=== What to work on ===
Every record should be written out again in full, with no character altered.

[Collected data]
/-- Stream bytes [i, i + n), where they are all there. -/
def State.srcBytes (s : State) (l : LoadS) (i n : Nat) : Option (List Byte) :=
  if l.fromPort then (let off := i - (if l.hdr.isEmpty then 0 else l.hdr.length + l.cipher.length)
    if off + n ≤ l.raw.length then some (slice l.raw off n) else none)
  else if l.src = 5 && s.autoEnd l.addr < l.addr + i + n then none
  else some ((List.range n).map fun j => s.srcByte l (i + j))

/-! ## How a load ends (R370, R372, R373) -/

/-- The regions of a load's target: 8 × cabinet + region. -/
def State.targetRegions (s : State) (l : LoadS) : List Nat :=
  match l.only with
  | some r => [r]
  | none =>
    if l.kind = 2 then [8 * l.cab + l.reg]
    else (List.range 64).filter fun r => !s.lost (r / 8) && !l.gone.contains (r / 8) && s.regDefined r

/-- The load has the whole fabric as its target. -/
def LoadS.whole (l : LoadS) : Bool := l.kind = 1 && l.only.isNone

/-- A frame lies in the target (R372). -/
def State.inTarget (s : State) (l : LoadS) (far : Nat) : Bool :=
  if l.whole then true
  else
    let r := l.only.getD (8 * l.cab + l.reg)
    farCab far = r / 8 && farType far ≠ 5 && s.regFirst r ≤ farPos far && farPos far ≤ s.regLast r

/-- Positions of the target, for what it stops. -/
def State.targetPos (s : State) (l : LoadS) (c p : Nat) : Bool :=
  if l.whole then !s.lost c && !l.gone.contains c
  else
    let r := l.only.getD (8 * l.cab + l.reg)
    c = r / 8 && s.regFirst r ≤ p && p ≤ s.regLast r && p ≠ 464

/-- Bytes of a window load not yet arrived are discarded as they come (R474). -/
def State.discardRest (l : LoadS) (s : State) : State :=
  if l.src ≠ 3 then s
  else
    let h := if l.hdr.isEmpty then l.raw else l.hdr
    let got := if l.hdr.isEmpty then l.raw.length else l.hdr.length + l.cipher.length + l.raw.length
    let rest := if h.length < 96 then 0 else LoadS.declared h - got
    { s with host := { s.host with discard := rest } }

/-- Record how a load ended. -/
def State.loadResult (l : LoadS) (code far mem : Nat) (s : State) : State :=
  let s := ((s.setNum Obj.loadResult code).setNum Obj.loadFailAddress far).setNum Obj.loadFailMemoryAddress mem
  let s := if code = 0 then (s.bump Obj.loadsCompleted 1).setFlag Obj.configFlags 1
    else (s.bump Obj.loadsFailed 1).setFlag Obj.configFlags 2
  if l.src = 1 || l.src = 2 then
    s.setCfg fun c => { c with port := { c.port with spdone := c.port.spdone || code = 0, sperr := c.port.sperr || code ≠ 0 } }
  else s

/-- Begin a load from a source. -/
def State.beginLoad (l : LoadS) (s : State) : State :=
  let s := (s.setLoad l).setLoader Loader.header
  ((s.setNum Obj.loadSource l.src).setNum Obj.loadTarget 0).setNum Obj.framesWritten 0

def LoadS.new (src addr : Nat) (raw : List Byte) : LoadS :=
  ⟨src, 0, 0, 0, addr, [], raw, [], 0, [], none, 0, 0xE4, 0x04040404, 0, 0, [], false⟩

=== Result of this task ===
/-- Stream bytes [i, i + n), where they are all there. -/
def State.srcBytes (s : State) (l : LoadS) (i n : Nat) : Option (List Byte) :=
  if l.fromPort then (let off := i - (if l.hdr.isEmpty then 0 else l.hdr.length + l.cipher.length)
    if off + n ≤ l.raw.length then some (slice l.raw off n) else none)
  else if l.src = 5 && s.autoEnd l.addr < l.addr + i + n then none
  else some ((List.range n).map fun j => s.srcByte l (i + j))

/-! ## How a load ends (R370, R372, R373) -/

/-- The regions of a load's target: 8 × cabinet + region. -/
def State.targetRegions (s : State) (l : LoadS) : List Nat :=
  match l.only with
  | some r => [r]
  | none =>
    if l.kind = 2 then [8 * l.cab + l.reg]
    else (List.range 64).filter fun r => !s.lost (r / 8) && !l.gone.contains (r / 8) && s.regDefined r

/-- The load has the whole fabric as its target. -/
def LoadS.whole (l : LoadS) : Bool := l.kind = 1 && l.only.isNone

/-- A frame lies in the target (R372). -/
def State.inTarget (s : State) (l : LoadS) (far : Nat) : Bool :=
  if l.whole then true
  else
    let r := l.only.getD (8 * l.cab + l.reg)
    farCab far = r / 8 && farType far ≠ 5 && s.regFirst r ≤ farPos far && farPos far ≤ s.regLast r

/-- Positions of the target, for what it stops. -/
def State.targetPos (s : State) (l : LoadS) (c p : Nat) : Bool :=
  if l.whole then !s.lost c && !l.gone.contains c
  else
    let r := l.only.getD (8 * l.cab + l.reg)
    c = r / 8 && s.regFirst r ≤ p && p ≤ s.regLast r && p ≠ 464

/-- Bytes of a window load not yet arrived are discarded as they come (R474). -/
def State.discardRest (l : LoadS) (s : State) : State :=
  if l.src ≠ 3 then s
  else
    let h := if l.hdr.isEmpty then l.raw else l.hdr
    let got := if l.hdr.isEmpty then l.raw.length else l.hdr.length + l.cipher.length + l.raw.length
    let rest := if h.length < 96 then 0 else LoadS.declared h - got
    { s with host := { s.host with discard := rest } }

/-- Record how a load ended. -/
def State.loadResult (l : LoadS) (code far mem : Nat) (s : State) : State :=
  let s := ((s.setNum Obj.loadResult code).setNum Obj.loadFailAddress far).setNum Obj.loadFailMemoryAddress mem
  let s := if code = 0 then (s.bump Obj.loadsCompleted 1).setFlag Obj.configFlags 1
    else (s.bump Obj.loadsFailed 1).setFlag Obj.configFlags 2
  if l.src = 1 || l.src = 2 then
    s.setCfg fun c => { c with port := { c.port with spdone := c.port.spdone || code = 0, sperr := c.port.sperr || code ≠ 0 } }
  else s

/-- Begin a load from a source. -/
def State.beginLoad (l : LoadS) (s : State) : State :=
  let s := (s.setLoad l).setLoader Loader.header
  ((s.setNum Obj.loadSource l.src).setNum Obj.loadTarget 0).setNum Obj.framesWritten 0

def LoadS.new (src addr : Nat) (raw : List Byte) : LoadS :=
  ⟨src, 0, 0, 0, addr, [], raw, [], 0, [], none, 0, 0xE4, 0x04040404, 0, 0, [], false⟩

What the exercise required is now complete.